Offshore investments

Pensions were also granted permission to invest offshore last year to safeguard some of the value held on behalf of members.

However, the uptake of this investment class has been low due to the complex procedures involved in investing offshore.

According to Imara Capital’s second-quarter 2025 strategy research note, following the approval by Ipec of offshore-designated instruments with an upper limit of 15 percent of fund values, they have been actively seeking suitable foreign assets for their clients.

Imara reported that in 2023, their fund managers identified an offshore-administered USD-denominated trade financing instrument managed by a multilateral institution.

“We applied for and received all the various applicable regulatory approval processes to place some of our clients’ funds in the paper. The asset has performed extremely well for our clients to date — earning above-inflation returns,” Imara said.
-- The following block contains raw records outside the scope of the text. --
-- ==== Sys2Proof/Laws/Terms.lean ====
section
/-! SUPPORT. Laws of the terms of Safety.lean: what a taken write does, and frames over fields, registers, ports and cores. -/

namespace Sys2Proof.Machine.Laws

/-- A write that is taken acts. -/
theorem hostWrite_takes {s : State} {h : HostId} {off : Nat} (act : State → State) (ht : Takes s h off) :
    s.hostWrite h off act = act s := by
  obtain ⟨h1, h2, h3, h4⟩ := ht
  unfold State.hostWrite State.openWrite
  unfold MayWrite at h4
  rw [h1, h2]
  split at h4
  · next e => rw [e]; rcases h3 with h3 | h3 <;> simp [h3, h4]
  · simp at h4

theorem openWrite_takes {s : State} {h : HostId} {off : Nat} (act : State → State) (ht : Takes s h off) :
    s.openWrite h off act = act s := by
  obtain ⟨h1, h2, h3, _⟩ := ht
  unfold State.openWrite
  rw [h1, h2]
  rcases h3 with h3 | h3 <;> simp [h3]

theorem fieldsBut_refl (fs : List Fld) (s : State) : FieldsBut fs s s := fun _ _ _ => rfl

theorem fieldsBut_trans {fs : List Fld} {s t u : State} (h : FieldsBut fs s t) (h' : FieldsBut fs t u) : FieldsBut fs s u :=
  fun g hg ha => (h' g hg ha).trans (h g hg ha)

/-- A field of the list may be written. -/
theorem fieldsBut_put {fs : List Fld} {s t : State} (f : Fld) (x : Nat) (h : FieldsBut fs s t) (hf : FieldOk f) (hm : f ∈ fs) :
    FieldsBut fs s (t.put f x) := by
  intro g hg ha
  rw [get_put_disjoint t f g x hf hg (by rcases ha f hm with h | h | h <;> omega)]
  exact h g hg ha

theorem fieldsBut_count {fs : List Fld} {s t : State} (f : Fld) (n : Nat) (h : FieldsBut fs s t) (hf : FieldOk f) (hm : f ∈ fs) :
    FieldsBut fs s (t.count f n) := fieldsBut_put f _ h hf hm

/-- An update of anything but registers leaves every field alone. -/
theorem fieldsBut_of_regs {fs : List Fld} {s t u : State} (h : FieldsBut fs s t) (e : u.regs = t.regs) : FieldsBut fs s u := by
  intro g hg ha
  have : u.get g = t.get g := by unfold State.get State.reg; rw [e]
  exact this.trans (h g hg ha)

theorem regsBut_refl (os : List Nat) (s : State) : RegsBut os s s := fun _ _ => rfl

theorem regsBut_put {os : List Nat} {s t : State} (f : Fld) (x : Nat) (h : RegsBut os s t) (hm : f.off ∈ os) : RegsBut os s (t.put f x) := by
  intro o ho
  rw [reg_put_ne t f x (fun e => ho (by rw [e]; exact hm))]
  exact h o ho

theorem portsBut_refl (ps : List Nat) (s : State) : PortsBut ps s s := fun _ _ => rfl

theorem portsBut_setPort {ps : List Nat} {s t : State} (p : Nat) (x : Port) (h : PortsBut ps s t) (hm : p ∈ ps) :
    PortsBut ps s (t.setPort p x) := by
  intro q hq
  rw [port_setPort_ne t x (fun e => hq (by rw [e]; exact hm))]
  exact h q hq

theorem coresBut_refl (cs : List Nat) (s : State) : CoresBut cs s s := fun _ _ => rfl

theorem coresBut_setCore {cs : List Nat} {s t : State} (c : Nat) (x : Core) (h : CoresBut cs s t) (hm : c ∈ cs) :
    CoresBut cs s (t.setCore c x) := by
  intro d hd
  rw [core_setCore_ne t x (fun e => hd (by rw [e]; exact hm))]
  exact h d hd

end Sys2Proof.Machine.Laws
end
“For the 12 months up to the end of March 2025, the asset posted a competitive 9,8 percent real return.”

Following its initial offshore investment in the TDB ESATAF fund and as part of its ongoing efforts to preserve value and diversify portfolios, Imara added, it had identified an additional long-term offshore investment deemed ideal for some of its clients.
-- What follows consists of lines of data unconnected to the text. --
-- ==== Sys2Proof/Tests/Slice0.lean ====
section
/-! SUPPORT. The model's own tests: a term that each check of WellFormed refuses, single steps on small states, and for each statement
states that meet its hypotheses. -/

section

set_option maxRecDepth 100000
set_option Elab.async false
set_option linter.unusedVariables false

namespace Sys2Proof.Tests
open Sys2Proof Sys2Proof.Machine

/-- A device that has reached READY with both host ports up. -/
def ready : State :=
  (({ State.reset with preReady := false }).put (Reg.HOSTIF_PORT_STS.UP 0) 1).put (Reg.HOSTIF_PORT_STS.UP 1) 1

/-- A schedule image that holds nothing. -/
def emptyImage : Image :=
  { partition := 1, tableSwitch := false, takeover := 0, mapGen := 0, hyper := 0, energyMw := 0, lists := [], flows := [], paths := [], res := [] }

/-- READY with PWR_OK high, past the boot's first stages. -/
def powered : State := { ready.put Reg.GLB_STS.STAGE 5 with pins := { ready.pins with pwrOk := true } }

/-- READY with an active schedule image of partition 1. -/
def busy : State := { ready with sched := { ready.sched with act := [(1, emptyImage)] } }

/-- READY with a port in native mode and its link up on four lanes, the peer ALIVE. -/
def nat (p : Nat) : State :=
  ((((ready.put (Reg.LINK_CFG.MODE p) 1).put (Reg.LINK_CFG.ENABLE p) 1).put (Reg.LINK_STS.STATE p) 2).put (Reg.LINK_STS.PEER p) 1).put
    (Reg.LINK_STS.ACTIVE p) 15 |>.setPort p { trained := 15 }

/-- READY with a port in Ethernet mode and its link up, the peer ALIVE. -/
def eth (p : Nat) : State :=
  (((ready.put (Reg.LINK_CFG.MODE p) 0).put (Reg.LINK_CFG.ENABLE p) 1).put (Reg.LINK_STS.STATE p) 2).put (Reg.LINK_STS.PEER p) 1
    |>.setPort p { subsUp := [0] }

/-- A flow of one path. -/
def flow0 : FlowRec :=
  { flow := 77, cls := 0, packets := false, pin := false, matchEth := false, overhead := 0, qpn := 0, rate := 0, burst := 0, bound := 0, maxFrame := 9216, ingress := 0, primary := 0, backup := 0xFFFF, bufIn := 0, bufOut := 0, sample := 0, mac := 0, vid := 0, tagged := false }

/-- A path out of port 5. -/
def path0 : PathRec :=
  { egress := 5, subport := 0, toPort := true, yx := false, cut := false, lanes := 0, entry := 0, exit := 1, endRes := 0, stage := 0, stageValid := false, program := 0 }

/-- READY with a SEALED partition of host 0 whose one aperture is host memory below 0xFF00_1000. -/
def owned (p : Nat) : State :=
  ((ready.put (Reg.PART_STS.STATE p) 2).put (Reg.PART_APT_BASE_LO.VALID p 0) 1).put (Reg.PART_APT_LIMIT_LO.LIMIT_LO p 0) 0xFF000

/-- The word with an OP and fields. -/
def word (op rd ra rb low : Nat) : Nat := op * 2 ^ 25 + rd * 2 ^ 20 + ra * 2 ^ 15 + rb * 2 ^ 10 + low

/-- Logical core 8 of cluster 0 runs an INVOKE event and has a word at its PC. -/
def running (w : Nat) (k : Core := {}) : State :=
  (ready.put (Reg.CLUSTER_CORE_STS.STATE 0 8) 2).setCore 8 { k with
    spad := memWrite k.spad 0x1000 (leBytes 4 w), codeAt := 0x1000, codeLen := 64, pc := 0x1000, cur := some { kind := 0, v31 := [], queue := 3, pos := 0 } }

/-- A core with two registers. -/
def gs (a b : BitVec 64) : Core := { g := [(1, a), (2, b)] }

/-- A started INVOKE entry with a handle. -/
def invokeLive (h : Nat) : Live := { pos := 0, bytes := List.replicate 28 0 ++ leBytes 4 h ++ List.replicate 32 0, opcode := 0x11 }

/-- A send queue of partition 0 with that entry. -/
def invokeQueue (h : Nat) : Queue := { live := [invokeLive h] }

/-- READY with that queue as queue 3, and what its handle is. -/
def invoking (h : Nat) (x : Option Handle) : State :=
  { (ready.put (Reg.CLUSTER_CORE_STS.STATE 0 8) 1) with queues := [(3, invokeQueue h)], handles := (x.map (fun y => [(h, y)])).getD [] }

/-- A NOP entry of the first lap with flags, a trigger slot and its threshold. -/
def headEntry (flags slot thr : Nat) : List Byte :=
  [0, 1] ++ leBytes 2 flags ++ List.replicate 12 0 ++ leBytes 2 slot ++ [0, 0] ++ leBytes 3 thr ++ List.replicate 41 0

/-- A send queue of partition 0 with that entry at its head. -/
def headQueue (flags slot thr : Nat) : Queue := { posted := 1, fetch := 1, cached := [(0, 0, headEntry flags slot thr)] }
“While Ipec should be commended for approving this asset class, the modalities still require some adaptation, with the current setup still somewhat cumbersome and not appropriate for investments in certain asset classes.”

Investment analyst Mr Enock Rukarwa suggested that in situations where investment classes offering value preservation are limited, pension funds are inclined towards property investments.

“Offshore investments have presented higher yields, stability and limited market risks compared to local investments,” he said.

He said quoted equities remain strategic for diversification, value preservation and liquidity purposes.

However, since the introduction of ZiG, the stock market has generally been bearish.